Discussion in 'The Hokey Ass Message Board' started by 66Special, May 2, 2020.

  1. 66Special
    Joined: Nov 30, 2014
    Posts: 169

    66Special
    Member

    Hey all,

    Long story short:My alternator reads anywhere from 14v to 18v while running. It does not read a consistent number it jumps all over the place. Now my car wont start even though the battery reads 12v. What are the symptoms of an overcharged battery?

    Lomg story long: I've been having some weird electrical issues lately that I cant quite pin down and am hoping someone here could offer some guidance. I have a model a roadster with a flathead that just recently has been deciding not to start sometimes. It started as an intermittent problem that has gotten more and more frequent over the past 2 weeks. The first few times it happened I had been out in the car all day and stopped at a gas station on my way home. After filling up the car wouldnt start. I would hit the key and it would give me about a half a turn and then just clicks after that like I had a low battery. Both times this happened i tested the battery with a voltmeter and both times the battery had 12 volts. I had a friend come jump me both times and it started right up. The next time it happened was in the garage and again I had 12 volts but it still wouldnt start, but upon jumping it, it fired right up. Eventually after much hassle I got interstate batteries to warranty my battery. All was good for about 2 weeks after that until I hop in the car and again it wont start. Again I had 12 volts but I hooked it up to the battery charger for about 25 minutes and it fired right up. I'm getting 12 volts to the solenoid from both the battery and the ignition switch. But when I turn the key I'm not getting 12 out of the other side of the solenoid to the starter. I put a new solenoid in it and still am not getting 12 out of the starter side. I also just had the starter rebuilt. I tested the alternator (new powermaster powergen) with the car running and it is all over the place. It is definitely charging the battery but it is not a nice steady number as I believe it should be. It will read anywhere from 14 to as high as 18. Is it possible my alternator is cooking my battery? What are the symptoms of an overcharged battery?
     
  2. squirrel
    Joined: Sep 23, 2004
    Posts: 56,086

    squirrel
    Member

    12.0 volts is a dead battery. 12.5 volts will usually start a car.

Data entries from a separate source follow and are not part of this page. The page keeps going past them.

/-- In single-step mode (R204) an instruction that completes pauses the machine; in normal mode (R203) no step pauses
it, and it runs on until `waiting` or an error. -/
def Obligations.ModeDecidesWhetherTheMachinePauses : Prop :=
  ∀ s t : State, s.atMachineStep → step s = .next t →
    (s.mode = .singleStep → t.run = .paused ∨ t.run = .waiting ∨ ∃ e, t.run = .error e) ∧
    (s.mode = .normal → t.run = .running ∨ t.run = .waiting ∨ ∃ e, t.run = .error e) ∧
    (t.run = .waiting ↔ s.pc = 4 * s.prog.length)

/-- Both modes compute the same (R203, R204): a run in normal mode and the run in single-step mode in which the host
answers each machine step with its signal end in the same registers, memory, `pc` and run state. -/
def Obligations.SingleStepRunMatchesNormalRun : Prop :=
  ∀ (k : Nat) (s t : State), s.mode = .normal → s.run = .running → s.turns = [] → steps k s = .next t →
    steps (2 * k) { s with mode := .singleStep, turns := signalled k } = .next { t with mode := .singleStep }

/-- Where a step has no next state: exactly on the machine's turn in a run state in which the spec gives it none (R34).
No step refuses. -/
def Obligations.StepStopsExactlyWhereTheSpecHasNoStep : Prop :=
  ∀ s : State, s.inv = true →
    ((∃ t, step s = .next t) ↔ s.run = .running ∨ s.hostTurn ≠ none) ∧ ∀ r, step s ≠ .refused r

/-! ### Whole-machine rules -/

/-- The invariant is kept by every step from every state that meets it: parameters within R3, `pc` a multiple of 4
within 0 .. 4 * L, canonical memory inside `MEM_SIZE`, and a run state that fits mode, `pc` and cause. -/
def Obligations.StepKeepsTheInvariant : Prop :=
  ∀ s t : State, s.inv = true → step s = .next t → t.inv = true

/-- No step changes the program store (R30, R65), the mode (R33) or the parameters (R3). -/
def Obligations.ProgramModeAndParametersNeverChange : Prop :=
  ∀ s t : State, step s = .next t → t.prog = s.prog ∧ t.mode = s.mode ∧ t.config = s.config

/-- R24: every general register is 0 after power-up, and a step changes one only if it executes an instruction that has
it as its destination register; errors, the end of the run and the host's moves change none. -/
def Obligations.RegistersStartZeroAndChangeOnlyAsDestination : Prop :=
  (∀ (l : Launch) (r : GReg), (State.powerUp l).x r = 0) ∧
  ∀ (s t : State) (r : GReg), step s = .next t → t.x r ≠ s.x r →
    s.run = .running ∧ s.hostTurn = none ∧ t.noError = true ∧
      ∃ i, s.nextInstr = some i ∧ i.destination = some r.name

/-- R50: only LOADM and STOREM reach memory.  A step changes a byte only if it executes a STOREM whose four bytes at
`B + I` contain it, and what an instruction other than these two does is the same whatever memory holds. -/
def Obligations.OnlyLoadAndStoreReachMemory : Prop :=
  (∀ (s t : State) (a : Nat), s.mem.wf = true → step s = .next t → t.mem.readByte a ≠ s.mem.readByte a →
    s.run = .running ∧ s.hostTurn = none ∧ ∃ r b i : GReg, s.nextInstr = some (.storem r.name b.name i.name) ∧
      (s.x b).toNat + (s.x i).toNat ≤ a ∧ a ≤ (s.x b).toNat + (s.x i).toNat + 3) ∧
  ∀ (i : Instr) (s t : State) (m : Memory), (∀ r b x, i ≠ .loadm r b x) → (∀ r b x, i ≠ .storem r b x) →
    exec i s = .next t → exec i { s with mem := m } = .next { t with mem := m }

/-- `pc` moves by one instruction when an instruction completes and not at all otherwise (R29), and stays within
0 .. 4 * L (R31).  That switching off keeps `pc` is the model's choice (assumption 9, DESIGN CHOICE). -/
def Obligations.PcAdvancesExactlyWhenAnInstructionCompletes : Prop :=
  ∀ s t : State, s.inv = true → step s = .next t →
    (s.atMachineStep → (t.run = .running ∨ t.run = .paused) → t.pc = s.pc + 4) ∧
    (s.atMachineStep → (t.run = .waiting ∨ ∃ e, t.run = .error e) → t.pc = s.pc) ∧
    (s.hostTurn ≠ none → t.pc = s.pc) ∧ t.pc ≤ 4 * t.prog.length

/-- Every program ends (R172, R238): in normal mode, with no move of the host, a running machine is in `waiting` or in
an error after at most one step more than it has instructions left, whatever the program is. -/
def Obligations.EveryNormalRunEndsWithinItsLength : Prop :=
  ∀ s : State, s.inv = true → s.run = .running → s.mode = .normal → s.turns = [] →
    ∃ (k : Nat) (t : State), k ≤ s.prog.length - s.pc / 4 + 1 ∧ steps k s = .next t ∧
      (t.run = .waiting ∨ ∃ e, t.run = .error e)
end

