-- ==== Sys2Proof/Laws/Memory.lean ====
section
/-! SUPPORT. Data memory: read after write, and that every operation keeps the canonical form. -/

namespace Sys2Proof.Machine.Memory

/-! ### One byte -/

theorem readByte_listed (a : Nat) (b : Byte) (m : Memory) (a' : Nat) (h : readByte m a = unlisted) :
    readByte (listed a b m) a' = if a' = a then b else readByte m a' := by
  unfold listed
  split
  · next hb =>
    split
    · next e => rw [e, h, hb]
    · rfl
  · rfl

/-- An address below everything a canonical memory lists reads as unlisted. -/
theorem readByte_of_lt : ∀ {m : Memory} {lo a : Nat}, wfFrom lo m = true → a < lo → readByte m a = unlisted
  | [], _, _, _, _ => rfl
  | (k, v) :: m, lo, a, h, ha => by
    simp only [wfFrom, Bool.and_eq_true, decide_eq_true_eq] at h
    have : a ≠ k := by omega
    simp only [readByte, this, if_false]
    exact readByte_of_lt h.2 (by omega)

theorem readByte_writeByte : ∀ {m : Memory} {lo : Nat}, wfFrom lo m = true → ∀ (a : Nat) (b : Byte) (a' : Nat),
    readByte (writeByte m a b) a' = if a' = a then b else readByte m a'
  | [], _, _, a, b, a' => readByte_listed a b [] a' rfl
  | (k, v) :: m, lo, h, a, b, a' => by
    have hc := h
    simp only [wfFrom, Bool.and_eq_true, decide_eq_true_eq] at h
    unfold writeByte
    split
    · next hak =>
      refine readByte_listed a b _ a' (readByte_of_lt (lo := k) (m := (k, v) :: m) ?_ hak)
      simp only [wfFrom, Bool.and_eq_true, decide_eq_true_eq]
      exact ⟨⟨le_refl k, h.1.2⟩, h.2⟩
    · split
      · next hak =>
        rw [readByte_listed a b m a' (readByte_of_lt h.2 (by omega))]
        simp only [readByte, hak]
        split <;> rfl
      · next hak =>
        simp only [readByte, readByte_writeByte h.2 a b a']
        by_cases e : a' = k
        · have : a' ≠ a := by omega
          simp [e]; omega
        · simp [e]

theorem wfFrom_mono {m : Memory} {lo lo' : Nat} (h : wfFrom lo m = true) (hle : lo' ≤ lo) : wfFrom lo' m = true := by
  cases m with
  | nil => rfl
  | cons c m =>
    simp only [wfFrom, Bool.and_eq_true, decide_eq_true_eq] at h ⊢
    exact ⟨⟨by omega, h.1.2⟩, h.2⟩

theorem wfFrom_listed {m : Memory} {lo a : Nat} (b : Byte) (hlo : lo ≤ a) (h : wfFrom (a + 1) m = true) :
    wfFrom lo (listed a b m) = true := by
  unfold listed
  split
  · exact wfFrom_mono h (by omega)
  · next hb =>
    simp only [wfFrom, Bool.and_eq_true, decide_eq_true_eq, bne_iff_ne]
    exact ⟨⟨hlo, hb⟩, h⟩

theorem wfFrom_writeByte : ∀ {m : Memory} {lo a : Nat} (b : Byte), wfFrom lo m = true → lo ≤ a →
    wfFrom lo (writeByte m a b) = true
  | [], _, _, b, _, hlo => wfFrom_listed b hlo rfl
  | (k, v) :: m, lo, a, b, h, hlo => by
    simp only [wfFrom, Bool.and_eq_true, decide_eq_true_eq] at h
    unfold writeByte
    split
    · next hak =>
      refine wfFrom_listed b hlo ?_
      simp only [wfFrom, Bool.and_eq_true, decide_eq_true_eq]
      exact ⟨⟨by omega, h.1.2⟩, h.2⟩
    · split
      · next hak => exact wfFrom_listed b hlo (hak ▸ h.2)
      · next hak =>
        simp only [wfFrom, Bool.and_eq_true, decide_eq_true_eq]
        exact ⟨⟨h.1.1, h.1.2⟩, wfFrom_writeByte b h.2 (by omega)⟩

theorem wf_writeByte {m : Memory} (a : Nat) (b : Byte) (h : wf m = true) : wf (writeByte m a b) = true :=
  wfFrom_writeByte b h (Nat.zero_le a)

theorem below_listed {n a : Nat} {b : Byte} {m : Memory} (ha : a < n) (h : below n m = true) :
    below n (listed a b m) = true := by
  unfold listed
  split
  · exact h
  · simp only [below, List.all_cons, Bool.and_eq_true, decide_eq_true_eq]
    exact ⟨ha, h⟩

theorem below_writeByte {n : Nat} : ∀ {m : Memory} {a : Nat} (b : Byte), below n m = true → a < n →
    below n (writeByte m a b) = true
  | [], _, _, h, ha => below_listed ha h
  | (k, v) :: m, a, b, h, ha => by
    have hm : below n m = true := by
      simp only [below, List.all_cons, Bool.and_eq_true] at h ⊢
      exact h.2
    have hk : k < n := by
      simp only [below, List.all_cons, Bool.and_eq_true, decide_eq_true_eq] at h
      exact h.1
    unfold writeByte
    split
    · exact below_listed ha h
    · split
      · exact below_listed ha hm
      · have := below_writeByte b hm ha
        simp only [below, List.all_cons, Bool.and_eq_true, decide_eq_true_eq] at this ⊢
        exact ⟨hk, this⟩

theorem readByte_of_below {n : Nat} : ∀ {m : Memory} {a : Nat}, below n m = true → n ≤ a → readByte m a = unlisted
  | [], _, _, _ => rfl
  | (k, v) :: m, a, h, ha => by
    simp only [below, List.all_cons, Bool.and_eq_true, decide_eq_true_eq] at h
    have : a ≠ k := by omega
    simp only [readByte, this, if_false]
    exact readByte_of_below (n := n) h.2 ha

/-! ### Words -/

theorem wf_writeWord {m : Memory} (a : Nat) (v : Word) (h : wf m = true) : wf (writeWord m a v) = true :=
  wf_writeByte _ _ (wf_writeByte _ _ (wf_writeByte _ _ (wf_writeByte _ _ h)))

theorem below_writeWord {n : Nat} {m : Memory} {a : Nat} (v : Word) (h : below n m = true) (ha : a + 3 < n) :
    below n (writeWord m a v) = true :=
  below_writeByte _ (below_writeByte _ (below_writeByte _ (below_writeByte _ h (by omega)) (by omega)) (by omega))
    (by omega)

/-- Everything a word store does to the bytes of memory. -/
theorem readByte_writeWord {m : Memory} (h : wf m = true) (a : Nat) (v : Word) (a' : Nat) :
    readByte (writeWord m a v) a' =
      if a' = a + 3 then v.b4 else if a' = a + 2 then v.b3 else if a' = a + 1 then v.b2
      else if a' = a then v.b1 else readByte m a' := by
  have h1 := wf_writeByte a v.b1 h
  have h2 := wf_writeByte (a + 1) v.b2 h1
  have h3 := wf_writeByte (a + 2) v.b3 h2
  rw [writeWord, readByte_writeByte h3, readByte_writeByte h2, readByte_writeByte h1, readByte_writeByte h]

theorem readByte_writeWord_outside {m : Memory} (h : wf m = true) (a : Nat) (v : Word) (a' : Nat)
    (ho : a' < a ∨ a + 3 < a') : readByte (writeWord m a v) a' = readByte m a' := by
  rw [readByte_writeWord h]
  have h0 : a' ≠ a := by omega
  have h1 : a' ≠ a + 1 := by omega
  have h2 : a' ≠ a + 2 := by omega
  have h3 : a' ≠ a + 3 := by omega
  simp [h0, h1, h2, h3]

/-! ### The checks before an access -/

theorem accessError_eq_none_iff (memSize ea : Nat) :
    accessError memSize ea = none ↔ ea % 4 = 0 ∧ ea + 3 < memSize := by
  unfold accessError
  split
  · next h => simp [h]
  · next h =>
    split
    · next h' => simp; omega
    · next h' => simp; omega

end Sys2Proof.Machine.Memory
end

    One symptom of an overcharged battery, is that it won't start a car.

    Fix the charging system. It could have a bad voltage regulator, or bad wiring.

    And learn about what voltage batteries like to operate at. Generally 13 to 14.5v when the engine is running, and 12.5 to 13. x when the engine is not running (they will slowly go down in voltage right after being charged)
     
  3. 66Special
    Joined: Nov 30, 2014
    Posts: 169

    66Special
    Member

    What in the wiring should I be looking for? All of my connections are clean and tight and none of the wires seem to be visibly damaged
     
    loudbang likes this.
  4. Check the battery cable connections and clean before doing any thing else.

    Ben
     

  5. squirrel
    Joined: Sep 23, 2004
    Posts: 56,086

    squirrel
    Member

    If the alternator is new, and it has an internal voltage regulator, and you measure the voltage and it's 18 volts at times, that indicates there is something wrong with that alternator.

    When you measured the battery voltage and it was 12v, how did you measure that? Did you use a handheld digital volt meter, and it read 12.0 volts? or some other number? or did you use a dash gauge that showed it was around 12v? If you read the voltage wrong by 1 volt, it's the difference between a fully dead battery, and a fully charged battery. so accuracy is important.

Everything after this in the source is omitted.